In Siluriformes, one of the richest taxonomic order of freshwater fishes in the Neotropics (Pereira et al., 2013; Reis et al., 2016), microsatellite loci have been developed only for 19 of 2,315 Neotropical valid species. Pimelodidae, the most studied family, includes 12 species belonging to the genera Brachyplatystoma (Rodrigues et al., 2009; Batista et al., 2010); Conorhynchos (Carvalho, Beheregaray, 2011), Phractocephalus (Souza et al., 2012), Pimelodella (Moeser, Bermingham, 2005), Pimelodus (Paiva, Kalapothakis, 2008; see Agostini et al., 2011), Pseudoplatystoma (Revaldaves et al., 2005; Saulo-Machado et al., 2011; Prado et al., 2014), Steindachneridion (see Ojeda et al., 2016), and Zungaro (Carrillo-Ávila et al., 2009). Remaining studies includes three species of Loricariidae (Telles et al., 2010; Pereira et al., 2012; Galindo et al., 2015), two species of Trichomycteridae (Zamudio et al., 2009; Muñoz-Rojas et al., 2012), one species of Heptapteridae (Rodrigues et al., 2015) and one species of Pseudopimelodidae (Souza-Shibatta et al., 2013).

Microsatellite loci are absent for catfishes from the west of the Eastern Cordillera of the Andes excepting Pimelodus grosskopfii (Hernandez-Escobar et al., 2011 in Agostini et al., 2011), limiting the population genetic studies for these species.
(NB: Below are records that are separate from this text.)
/-! ## UNCORRECTABLE_ERROR (R418) -/

/-- An uncorrectable error appears in the granule that holds an address: at its home, which is HBM with the L2, or
scratchpad, or (since R333 has arms consume one) the event table or a mailbox; or in the copy of an L1 or of an RDC. -/
def execUncorrectableError (at_ : ErrorAt) (s : State) :=
  match at_ with
  | .home addr =>
    runEvent (match place addr with | .digest _ _ => false | .reserved => false | _ => true) s (fun s => addPoison s (addr / 32))
  | .l1 core addr =>
    let c := getCore s core
    runEvent (c.l1.contains (lineOf addr) || c.l1own.contains (lineOf addr)) s
      (fun s => setCore s core { c with l1bad := addr / 32 :: c.l1bad })
  | .rdc die addr =>
    let d := getDie s die
    runEvent (d.rdc.contains (lineOf addr) || leased s die (lineOf addr)) s
      (fun s => setDie s die { d with rdcbad := addr / 32 :: d.rdcbad })

end Sys2Proof.Machine
end

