/-- Complete an operation whose requests are answered: the turn word, the count, the record, or the fault. -/
def finishTile (s : State) (f : Flight) : State :=
  let isT := tileOp f.instr == 0xC5
  let opnd := if isT then fsc f 15 else fsc f 10
  let bytes := fsc f 12 + (if isT then 0 else (addsDone s f).length)
  let s1 := { dropFlight s f.id with reqs := s.reqs.filter (fun r => r.flight != some f.id || leavesWrite r) }
  let s2 :=
    match tileFailed s f with
    | some e =>
      let s2 := if tileFlag f 1 then writeTurn s1 f (brokenMark f) else s1
      copyFault (tileLeaves s2 { f with stage := 9 }) f (tileAt f) none e.cause e.va opnd bytes (tileOp f.instr)
    | none =>
      let s2 := tileLeaves (if tileFlag f 1 then writeTurn s1 f (turnAfter f) else s1) f
      let s3 := countTo s2 (tileCount f) (tileBytes f)
      let dropped := isT && decide (2 ^ 16 ≤ fsc f 15)
      let r := recordOf f (if isT then fsc f 16 else 0) opnd bytes (tileOp f.instr) 0
        (if isT then (if dropped then 4 else 3) else 1)
      if !tileFlag f 0 then s3
      else if dropped && (findGroup s3 f.team f.grp).isNone then copyOrphan s3 f r
      else (writeRecord s3 f.team f.grp r).1
  finishTeam s2 f.team

/-- Ask other modules for a TRED's adds: one request for each line, whose adds are executed in box order (R162). -/
def requestAdds (s : State) (f : Flight) (adds : List LaneReq) : State :=
  ((adds.map laneLine).eraseDups).foldl (fun s line =>
    let ls := adds.filter (fun l => laneLine l == line)
    newRequest s f.die (line * 128) (.atomic (ls.map LaneReq.lane)) (some f.id) (lowVa ls) f.pc (some (f.team, f.grp, f.spl))) s

/-- Do the work of an operation, and wait for what it asked of other modules. -/
def performTile (s : State) (f : Flight) : State :=
  let a := runTile s f
  let s1 := match findTeam a.s f.team with
    | some t => contribute a.s t.core t.bank t.slot a.contribs
    | none => a.s
  let f1 := tileDone f a
  let s2 := setFlight (clearPoison s1 (a.parts ++ f.wrote)) f1
  let s3 := engineWrites s2 f.die (some f.id) f.pc (some (f.team, f.grp, f.spl)) a.remote.reverse
  let s4 := requestAdds s3 f1 a.adds
  let s5 := if tileFlag f 4 && tileOp f.instr == 0xC5 then markRerun s4 f.team else s4
  match a.stop with
  | some (l, asks) =>
    if asks then
      newRequest s5 f.die (laneLine l * 128) (.atomic [l.lane]) (some f.id) (BitVec.ofNat 64 (fsc f 5 + 16 * rowBin f l (l.a == 1)))
        f.pc (some (f.team, f.grp, f.spl))
    else s5
  | none => if asksOpen s5 f.id then s5 else finishTile s5 f1

/-- Start an operation: ask for the lines it reads on other modules, or do its work. -/
def startTile (s : State) (f : Flight) : State :=
  let d := tileDesc f
  let s := rememberPages s (copyAgent f) (coordPages d ((tileElemsOf f).map Prod.snd))
  let gs := if tileReads f then tileGrants s f else []
  let s1 := if f.stage = 0 then askGrants s f (tileQ f) gs else s
  if reqsOpen s1 f.id then setFlight s1 { f with stage := 1 } else performTile (fillGrants s1 f.die (tileQ f) gs) f

/-- A tile operation that waits for no turn can go on. -/
def tileReady (s : State) (f : Flight) : Bool :=
  f.kind == .tile && !asksOpen s f.id &&
    (if f.stage = 2 then turnFree s f
     else if f.stage = 3 then rowReady s f
     else !tileFlag f 1 && readyAfter s f && tensorReady s f)

def execTileOpComplete (flight : Nat) (s : State) :=
  match findFlight s flight with
  | none => runEvent false s id
  | some f =>
    runEvent (tileReady s f) s (fun s =>
      if f.stage = 2 then finishTile s f else if f.stage = 3 then performTile s f else startTile s f)

/-- What the turn word, read at its home as an arm's condition is, says to turn t: its turn, a later or broken one, or a
wait. -/
inductive Turn where
  | mine | broken | wait | fails (e : EngineFail)
  deriving DecidableEq, Repr

def turnOf (s : State) (f : Flight) : Turn :=
  match check s (copyAgent f) .atomic (fsc f 5) 4 with
  | .error (c, v) => .fails ⟨c, v⟩
  | .ok g =>
    let as := partAddrs g.parts
    match as.findIdx? (fun pa => poisoned s pa 1) with
    | some i => .fails ⟨Cause.poison, fsc f 5 + i⟩
    | none =>
      let d := (leNat (as.map (rdByte s)) + 2 ^ 32 - fsc f 6 % 2 ^ 32) % 2 ^ 32
      if d = 0 then .mine else if d < 2 ^ 31 then .broken else .wait

/-- End a TRED with a turn before any add: the turn word stays as it is. -/
def failTurn (s : State) (f : Flight) (e : EngineFail) : State :=
  finishTeam (copyFault (dropFlight s f.id) f .anyWait none e.cause e.va (fsc f 10) 0 0xC4) f.team

/-- A TRED's turn word has something to say to it. -/
def turnReady (s : State) (f : Flight) : Bool :=
  f.kind == .tile && tileFlag f 1 && f.stage == 0 && readyAfter s f && turnFree s f && turnOf s f != .wait &&
    (turnOf s f != .mine || tileFlag f 5 || tensorReady s f)

/-- The turn arrives: the adds are made, or the operation faults with TL_BACK; one that a purge has ended
makes no add and passes the broken mark on (R257). -/
def execTredTurn (flight : Nat) (s : State) :=
  match findFlight s flight with
  | none => runEvent false s id
  | some f =>
    runEvent (turnReady s f) s (fun s =>
      match turnOf s f with
      | .wait => s
      | .fails e => if tileFlag f 5 then dropFlight s f.id else failTurn s f e
      | .broken => if tileFlag f 5 then dropFlight s f.id else failTurn s f ⟨Cause.tlBack, fsc f 5⟩
      | .mine =>
        if tileFlag f 5 then writeTurn (dropFlight s f.id) f (brokenMark f)
        else performTile (rememberPages s (copyAgent f) (coordPages (tileDesc f) ((tileElemsOf f).map Prod.snd))) f)

end Sys2Proof.Machine
end

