-- ==== Sys2Proof/Machine/Cupping.lean ====
section
/-! DEFINITION. Cupping: which jobs are re-run, and the verdicts (15_checking.md R360 to R364). -/

namespace Sys2Proof.Machine

def djType (d : BitVec 512) : Nat := djKind d
def djScr (d : BitVec 512) : Nat := djPolicy d % 32
def djTtbase (d : BitVec 512) : DWord := BitVec.ofNat 64 (dField d 384 57)

/-- H0 to H3. -/
def djHandle (d : BitVec 512) (k : Nat) : Nat := dField d (256 + 12 * k) 12

/-- The job is eligible at its JOBDONE (R360). -/
def cupEligible (s : State) (t : Team) (h : HeldJob) (g : Digest) : Bool :=
  hdrField t 18 1 == 1 && decide (1 ≤ djScr h.desc) && decide (djScr h.desc ≤ 17) && djKind h.desc == 0 &&
    !g.void && !g.skip && !tagDead s (coreModule t.core) t.vi (djTag h.desc) && h.rerun.isNone

/-- A re-run waits in the Col as a ready job of priority 0 (R362). -/
def cupJob (s : State) (die : Nat) (c : Cup) : State :=
  let d := getDie s die
  setDie s die { d with jobs := d.jobs ++ [⟨c.vi, c.desc, 0, 0, [], [], false, s.tick, .ready, some c.id⟩] }

def putCup (s : State) (die : Nat) (c : Cup) : State :=
  let d := getDie s die
  setDie s die { d with cups := d.cups.map (fun x => if x.id = c.id then c else x) }

/-- Count an eligible job, and select it or not (R361). -/
def cupCount (s : State) (t : Team) (h : HeldJob) (g : Digest) : State :=
  let die := h.colDie
  let d := getDie s die
  let c := cget (fun _ => 0) d.cupc t.vi + 1
  let seed := match getVi s (dieModule die) t.vi with | some v => v.cfg.cseed | none => 0
  let s := setDie s die { d with cupc := cput (fun _ => 0) d.cupc t.vi c }
  if (mix64 (c ^^^ seed)).toNat % 2 ^ (djScr h.desc + 3) ≠ 0 then s
  else
    let d := getDie s die
    let tt := djTtbase h.desc
    let cup : Cup := ⟨s.fresh, t.vi, h.desc, [t.core], [g.curd],
      [(tt, djHandle h.desc 1), (tt, djHandle h.desc 2), (tt, djHandle h.desc 3)], none, false⟩
    let s := { setDie s die { d with cups := d.cups ++ [cup], selected := d.selected + 1 } with fresh := s.fresh + 1 }
    cupJob s die cup

/-- The CUP_VERDICT report (16_frontend.md R378). -/
def cupReport (c : Cup) (verdict : Nat) : Report :=
  let core := fun k => match c.cores[k]? with | some x => x % 1024 | none => 0x3FF
  let dig := fun k => (c.digests.getD k 0).toNat
  ⟨0x0A, 0, c.vi, djSeq c.desc ++ djOpseq c.desc,
    BitVec.ofNat 64 (core 0 + core 1 * 2 ^ 10 + core 2 * 2 ^ 20 + djStream c.desc * 2 ^ 30 + verdict * 2 ^ 34),
    some (BitVec.ofNat 256 (dig 0 + dig 1 * 2 ^ 64 + dig 2 * 2 ^ 128)), 0xFFFFFFFF⟩

/-- A verdict other than equality: counted, reported and scored; the run ends (R363, R366). -/
def cupVerdict (s : State) (die : Nat) (c : Cup) (verdict : Nat) (odd : List Nat) (w : Nat) : State :=
  let s := dropCup s die c.id
  let d := getDie s die
  let s := setDie s die { d with mismatches := d.mismatches + 1 }
  odd.foldl (fun s k => suspect s k w) (report s (dieModule die) .owner (cupReport c verdict))

/-- A run of a job has closed its digest on a core (R363); a dead tag abandons it (R364). -/
def cupClose (s : State) (id core : Nat) (d : DWord) : State :=
  match findCup s id with
  | none => s
  | some (die, c) =>
    if tagDead s (dieModule die) c.vi (djTag c.desc) then cupAbandon s id 4 else
    let c := { c with cores := c.cores ++ [core], digests := c.digests ++ [d], bound := none }
    match c.digests with
    | [a, b] => if a = b then dropCup s die id else cupJob (putCup s die c) die c
    | [a, b, x] =>
      if x = a then cupVerdict s die c 1 [c.cores.getD 1 0] 16
      else if x = b then cupVerdict s die c 0 [c.cores.getD 0 0] 16
      else cupVerdict s die c 2 c.cores 4
    | _ => s

/-- The timer expires: a third run that was never bound leaves the verdict undecided; else the run is
abandoned. -/
def execCupTimerExpire (die job : Nat) (s : State) : Host.Outcome State Fault Refusal :=
  match (getDie s die).cups.find? (fun c => c.id == job) with
  | none => .fault .notEnabled
  | some c =>
    .next (if c.digests.length = 2 ∧ c.bound.isNone then cupVerdict s die c 3 c.cores 4 else cupAbandon s job 1)

end Sys2Proof.Machine
end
Some authors have used microsatellite loci developed for close phylogenetically related species (heterologous loci); however, in some cases their use seems to be related to failures in the amplification, low levels of polymorphism, size homoplasy, null-alleles, and the amplification of non-orthologous loci (Primmer et al., 2005; Barbará et al., 2007; Castoe et al., 2010; Yue et al., 2010). This has stimulated the development of new molecular markers suitable for their population genetic studies.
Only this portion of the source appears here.